Matlab programming and application series-Chapter 1 matrix operations (2)

This series of tutorials comes from the publication of the "Matlab-based programming basics and typical application books". If copyright concerns are involved, please contact [email protected]. Press: People's post and telecommunications press. The number of pages is 525.

This series of tutorials is currently based on MATLAB r2006a and may differ from functions in more advanced versions. If you have any questions in this tutorial, contact [email protected].
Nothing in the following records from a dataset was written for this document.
theorem extract_all {w : Nat} (x : BitVec w) : x.extractLsb' 0 w = x := by
  apply BitVec.eq_of_getLsbD_eq
  intro i hi
  simp [hi]

@[simp] theorem imm16_ofI (m : BitVec 6) (x : BitVec 16) (a d : BitVec 5) : (Fields.ofI m x a d).imm16 = x := by
  show (x.extractLsb' 10 6 ++ x.extractLsb' 8 2 ++ x.extractLsb' 5 3 ++ x.extractLsb' 0 5 : BitVec 16) = x
  rw [extract_join x 8 2 6 10 rfl, extract_join x 5 3 8 8 rfl, extract_join x 0 5 11 5 rfl, extract_all]

@[simp] theorem off16_ofB (m : BitVec 6) (x : BitVec 16) (b a : BitVec 5) : (Fields.ofB m x b a).off16 = x := by
  show (x.extractLsb' 10 6 ++ x.extractLsb' 8 2 ++ x.extractLsb' 5 3 ++ x.extractLsb' 0 5 : BitVec 16) = x
  rw [extract_join x 8 2 6 10 rfl, extract_join x 5 3 8 8 rfl, extract_join x 0 5 11 5 rfl, extract_all]

@[simp] theorem imm21_ofJ (m : BitVec 6) (x : BitVec 21) (d : BitVec 5) : (Fields.ofJ m x d).imm21 = x := by
  show (x.extractLsb' 15 6 ++ x.extractLsb' 13 2 ++ x.extractLsb' 10 3 ++ x.extractLsb' 5 5 ++ x.extractLsb' 0 5 : BitVec 21) = x
  rw [extract_join x 13 2 6 15 rfl, extract_join x 10 3 8 13 rfl, extract_join x 5 5 11 10 rfl, extract_join x 0 5 16 5 rfl,
    extract_all]

@[simp] theorem wfn_ofW (m : BitVec 6) (f : BitVec 3) (p o : BitVec 4) (b a d : BitVec 5) : (Fields.ofW m f p o b a d).wfn = f := by
  show (f ++ p.extractLsb' 1 3 : BitVec 6).extractLsb' 3 3 = f
  exact extract_hi f _

@[simp] theorem port_ofW (m : BitVec 6) (f : BitVec 3) (p o : BitVec 4) (b a d : BitVec 5) : (Fields.ofW m f p o b a d).port = p := by
  show ((f ++ p.extractLsb' 1 3 : BitVec 6).extractLsb' 0 3 ++ (p.extractLsb' 0 1 ++ o.extractLsb' 3 1 : BitVec 2).extractLsb' 1 1 : BitVec 4) = p
  rw [extract_lo, extract_hi, extract_join p 0 1 3 1 rfl, extract_all]

@[simp] theorem op_ofW (m : BitVec 6) (f : BitVec 3) (p o : BitVec 4) (b a d : BitVec 5) : (Fields.ofW m f p o b a d).op = o := by
  show ((p.extractLsb' 0 1 ++ o.extractLsb' 3 1 : BitVec 2).extractLsb' 0 1 ++ o.extractLsb' 0 3 : BitVec 4) = o
  rw [extract_lo, extract_join o 0 3 1 3 rfl, extract_all]

@[simp] theorem shiftFn_ofShift (f : BitVec 2) (n : BitVec 6) (a d : BitVec 5) : (Fields.ofShift f n a d).shiftFn = f := by
  show (f ++ n.extractLsb' 5 1 : BitVec 3).extractLsb' 1 2 = f
  exact extract_hi f _

@[simp] theorem shiftCount_ofShift (f : BitVec 2) (n : BitVec 6) (a d : BitVec 5) : (Fields.ofShift f n a d).shiftCount = n := by
  show ((f ++ n.extractLsb' 5 1 : BitVec 3).extractLsb' 0 1 ++ n.extractLsb' 0 5 : BitVec 6) = n
  rw [extract_lo, extract_join n 0 5 1 5 rfl, extract_all]

end Sys2Proof.Laws

namespace Sys2Proof.Laws.ReadsBack

set_option Elab.async false

/-- What is stated of an instruction: the word that encode gives a well-formed one names its form, and no other, with the
same operands (R48, R59). -/
def Statement (i : Instr) : Prop :=
  i.wellFormed = true → ∀ f, encodeFields i = some f → ∃ m, formOf f = .ok m ∧ m.instr = i

theorem add : ∀ d a b, Statement (.add d a b) := by
  intro d a b _ f h
  cases h
  exact ⟨_, rfl, rfl⟩

theorem sub : ∀ d a b, Statement (.sub d a b) := by
  intro d a b _ f h
  cases h
  exact ⟨_, rfl, rfl⟩

theorem and : ∀ d a b, Statement (.and d a b) := by
  intro d a b _ f h
  cases h
  exact ⟨_, rfl, rfl⟩

theorem or : ∀ d a b, Statement (.or d a b) := by
  intro d a b _ f h
  cases h
  exact ⟨_, rfl, rfl⟩

theorem xor : ∀ d a b, Statement (.xor d a b) := by
  intro d a b _ f h
  cases h
  exact ⟨_, rfl, rfl⟩

theorem sll : ∀ d a b, Statement (.sll d a b) := by
  intro d a b _ f h
  cases h
  exact ⟨_, rfl, rfl⟩

theorem srl : ∀ d a b, Statement (.srl d a b) := by
  intro d a b _ f h
  cases h
  exact ⟨_, rfl, rfl⟩

theorem sra : ∀ d a b, Statement (.sra d a b) := by
  intro d a b _ f h
  cases h
  exact ⟨_, rfl, rfl⟩

theorem slt : ∀ d a b, Statement (.slt d a b) := by
  intro d a b _ f h
  cases h
  exact ⟨_, rfl, rfl⟩

theorem sltu : ∀ d a b, Statement (.sltu d a b) := by
  intro d a b _ f h
  cases h
  exact ⟨_, rfl, rfl⟩

theorem min : ∀ d a b, Statement (.min d a b) := by
  intro d a b _ f h
  cases h
  exact ⟨_, rfl, rfl⟩

theorem max : ∀ d a b, Statement (.max d a b) := by
  intro d a b _ f h
  cases h
  exact ⟨_, rfl, rfl⟩

theorem minu : ∀ d a b, Statement (.minu d a b) := by
  intro d a b _ f h
  cases h
  exact ⟨_, rfl, rfl⟩

theorem maxu : ∀ d a b, Statement (.maxu d a b) := by
  intro d a b _ f h
  cases h
  exact ⟨_, rfl, rfl⟩

theorem clz : ∀ d a, Statement (.clz d a) := by
  intro d a _ f h
  cases h
  exact ⟨_, rfl, rfl⟩

theorem popc : ∀ d a, Statement (.popc d a) := by
  intro d a _ f h
  cases h
  exact ⟨_, rfl, rfl⟩

theorem mul : ∀ d a b, Statement (.mul d a b) := by
  intro d a b _ f h
  cases h
  exact ⟨_, rfl, rfl⟩

theorem mulh : ∀ d a b, Statement (.mulh d a b) := by
  intro d a b _ f h
  cases h
  exact ⟨_, rfl, rfl⟩

theorem mulhu : ∀ d a b, Statement (.mulhu d a b) := by
  intro d a b _ f h
  cases h
  exact ⟨_, rfl, rfl⟩

theorem div : ∀ d a b, Statement (.div d a b) := by
  intro d a b _ f h
  cases h
  exact ⟨_, rfl, rfl⟩

theorem divu : ∀ d a b, Statement (.divu d a b) := by
  intro d a b _ f h
  cases h
  exact ⟨_, rfl, rfl⟩

theorem rem : ∀ d a b, Statement (.rem d a b) := by
  intro d a b _ f h
  cases h
  exact ⟨_, rfl, rfl⟩

theorem remu : ∀ d a b, Statement (.remu d a b) := by
  intro d a b _ f h
  cases h
  exact ⟨_, rfl, rfl⟩

theorem ldxB : ∀ d a b, Statement (.ldxB d a b) := by
  intro d a b _ f h
  cases h
  exact ⟨_, rfl, rfl⟩

theorem ldxBu : ∀ d a b, Statement (.ldxBu d a b) := by
  intro d a b _ f h
  cases h
  exact ⟨_, rfl, rfl⟩

theorem ldxH : ∀ d a b, Statement (.ldxH d a b) := by
  intro d a b _ f h
  cases h
  exact ⟨_, rfl, rfl⟩

theorem ldxHu : ∀ d a b, Statement (.ldxHu d a b) := by
  intro d a b _ f h
  cases h
  exact ⟨_, rfl, rfl⟩

theorem ldxW : ∀ d a b, Statement (.ldxW d a b) := by
  intro d a b _ f h
  cases h
  exact ⟨_, rfl, rfl⟩

theorem ldxWu : ∀ d a b, Statement (.ldxWu d a b) := by
  intro d a b _ f h
  cases h
  exact ⟨_, rfl, rfl⟩

theorem ldxD : ∀ d a b, Statement (.ldxD d a b) := by
  intro d a b _ f h
  cases h
  exact ⟨_, rfl, rfl⟩

theorem stxB : ∀ d a b, Statement (.stxB d a b) := by
  intro d a b _ f h
  cases h
  exact ⟨_, rfl, rfl⟩

theorem stxH : ∀ d a b, Statement (.stxH d a b) := by
  intro d a b _ f h
  cases h
  exact ⟨_, rfl, rfl⟩

theorem stxW : ∀ d a b, Statement (.stxW d a b) := by
  intro d a b _ f h
  cases h
  exact ⟨_, rfl, rfl⟩

theorem stxD : ∀ d a b, Statement (.stxD d a b) := by
  intro d a b _ f h
  cases h
  exact ⟨_, rfl, rfl⟩

theorem blkCap : ∀ d a b, Statement (.blkCap d a b) := by
  intro d a b _ f h
  cases h
  exact ⟨_, rfl, by simp⟩

theorem blkRun : ∀ a b, Statement (.blkRun a b) := by
  intro a b _ f h
  cases h
  exact ⟨_, rfl, rfl⟩

theorem blkBrk : ∀ d, Statement (.blkBrk d) := by
  intro d _ f h
  cases h
  exact ⟨_, rfl, rfl⟩

theorem addi : ∀ d a imm, Statement (.addi d a imm) := by
  intro d a imm _ f h
  cases h
  exact ⟨_, rfl, congrArg (Instr.addi d a) (imm16_ofI _ _ _ _)⟩

theorem andi : ∀ d a imm, Statement (.andi d a imm) := by
  intro d a imm _ f h
  cases h
  exact ⟨_, rfl, congrArg (Instr.andi d a) (imm16_ofI _ _ _ _)⟩

theorem ori : ∀ d a imm, Statement (.ori d a imm) := by
  intro d a imm _ f h
  cases h
  exact ⟨_, rfl, congrArg (Instr.ori d a) (imm16_ofI _ _ _ _)⟩

theorem xori : ∀ d a imm, Statement (.xori d a imm) := by
  intro d a imm _ f h
  cases h
  exact ⟨_, rfl, congrArg (Instr.xori d a) (imm16_ofI _ _ _ _)⟩

theorem slli : ∀ d a n, Statement (.slli d a n) := by
  intro d a n _ f h
  cases h
  have hf : formOf (Fields.ofShift 0 n a d) = .ok ⟨true, .user, (0 : BitVec 6) == 0 && (0 : BitVec 2) == 0, true, true, true, .slli d a n⟩ := by
    show decodeMajor07 _ = _
    unfold decodeMajor07
    rw [shiftFn_ofShift, shiftCount_ofShift]
    rfl
  exact ⟨_, hf, rfl⟩

theorem srli : ∀ d a n, Statement (.srli d a n) := by
  intro d a n _ f h
  cases h
  have hf : formOf (Fields.ofShift 1 n a d) = .ok ⟨true, .user, (0 : BitVec 6) == 0 && (0 : BitVec 2) == 0, true, true, true, .srli d a n⟩ := by
    show decodeMajor07 _ = _
    unfold decodeMajor07
    rw [shiftFn_ofShift, shiftCount_ofShift]
    rfl
  exact ⟨_, hf, rfl⟩

theorem srai : ∀ d a n, Statement (.srai d a n) := by
  intro d a n _ f h
  cases h
  have hf : formOf (Fields.ofShift 2 n a d) = .ok ⟨true, .user, (0 : BitVec 6) == 0 && (0 : BitVec 2) == 0, true, true, true, .srai d a n⟩ := by
    show decodeMajor07 _ = _
    unfold decodeMajor07
    rw [shiftFn_ofShift, shiftCount_ofShift]
    rfl
  exact ⟨_, hf, rfl⟩

theorem lui : ∀ d imm, Statement (.lui d imm) := by
  intro d imm _ f h
  cases h
  exact ⟨_, rfl, congrArg (Instr.lui d) (imm21_ofJ _ _ _)⟩

theorem auipc : ∀ d imm, Statement (.auipc d imm) := by
  intro d imm _ f h
  cases h
  exact ⟨_, rfl, congrArg (Instr.auipc d) (imm21_ofJ _ _ _)⟩

theorem jal : ∀ d imm, Statement (.jal d imm) := by
  intro d imm _ f h
  cases h
  exact ⟨_, rfl, congrArg (Instr.jal d) (imm21_ofJ _ _ _)⟩

theorem jalr : ∀ d a imm, Statement (.jalr d a imm) := by
  intro d a imm _ f h
  cases h
  exact ⟨_, rfl, congrArg (Instr.jalr d a) (imm16_ofI _ _ _ _)⟩

theorem ldD : ∀ d a imm, Statement (.ldD d a imm) := by
  intro d a imm _ f h
  cases h
  exact ⟨_, rfl, congrArg (Instr.ldD d a) (imm16_ofI _ _ _ _)⟩

theorem stD : ∀ d a imm, Statement (.stD d a imm) := by
  intro d a imm _ f h
  cases h
  exact ⟨_, rfl, congrArg (Instr.stD d a) (imm16_ofI _ _ _ _)⟩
### 3.1.5 Matrix Functions MATLAB provides a wide range of functions to implement various operations on the matrix. The following section describes them step by step. Due to the length of the article, we will not explain it in mathematics. Table 3.1 describes commonly used matrix calculation functions and functions. Table 3.1 Common matrix calculation functions	Function Name	Function
det(X)	Calculate the matrix Index
rank(X)	Calculate the rank of the matrix, and obtain the edge length of the maximum square matrix with a non-zero determinant.
trace(X)	Trace B of matrix A, that is, the sum of diagonal elements of
expm(A)	Use the pade approximation algorithm to calculate the EA. This is an internal function. A is a square matrix.
expm1(A)	Calculate e ^ A using an algorithm with the same M file and internal functions
expm2(A)	Calculate e ^ A using the Taylor series
expm3(A)	Using feature values and feature vectors to calculate e ^
logm(X)	Calculates the logarithm of matrix X, which is an inverse function of expm (X ).
funm(X, fun)	The specified function fun calculates the Function Matrix of matrix X.
sqrtm(X)	Calculates the square root of matrix A A1/2, which is equivalent to x * x =.
polyvalm(P, X)	Calculate the polynomial value according to matrix calculation rules. P is a polynomial coefficient vector, X is a polynomial variable, and the return value is a polynomial value.
inv(X)	Calculate the inverse matrix, when the det (x) of the matrix X is not equal to zero, the inverse matrix X-1 exists. X is multiplied by the X-1 as a matrix of units.
pinv(X)	Returns the pseudo-inverse B of matrix X.
norm(X , ref)	The ref specifies the type of the matrix or vector to be solved.
cond(X, p)	Returns the condition number of the P-norm of matrix X. If P = 2 corresponds to 2 norm
[v,d]=eig(X)	Calculate the matrix feature value and feature vector. If the equation XV = VD has a non-zero solution, V is the feature vector and D is the feature value.
diag(X)	Generate a diagonal array of X Matrix
[l,u]=lu(X)	The square matrix is decomposed into the product of a quasi-bottom Triangle Matrix and an upper triangle matrix. L quasi-bottom triangle array. Two lines must be exchanged to become the real bottom triangle array.
[q,r]=qr(X)	M × n order matrix X is decomposed into an orthogonal matrix Q and the product of an upper triangle matrix R of the same order as X. The side length of the square matrix Q is smaller than N and M of matrix X, and the value of the determinant is 1.
[u,s,v]=svd(X)	M×n order matrix X is decomposed into the product of the three matrices, where U and V are n×n and m×m order orthogonal phalanx, S is a diagonal matrix of order m × n. The elements on the diagonal line are the Singular Values of matrix X. The length of S is smaller than N and M.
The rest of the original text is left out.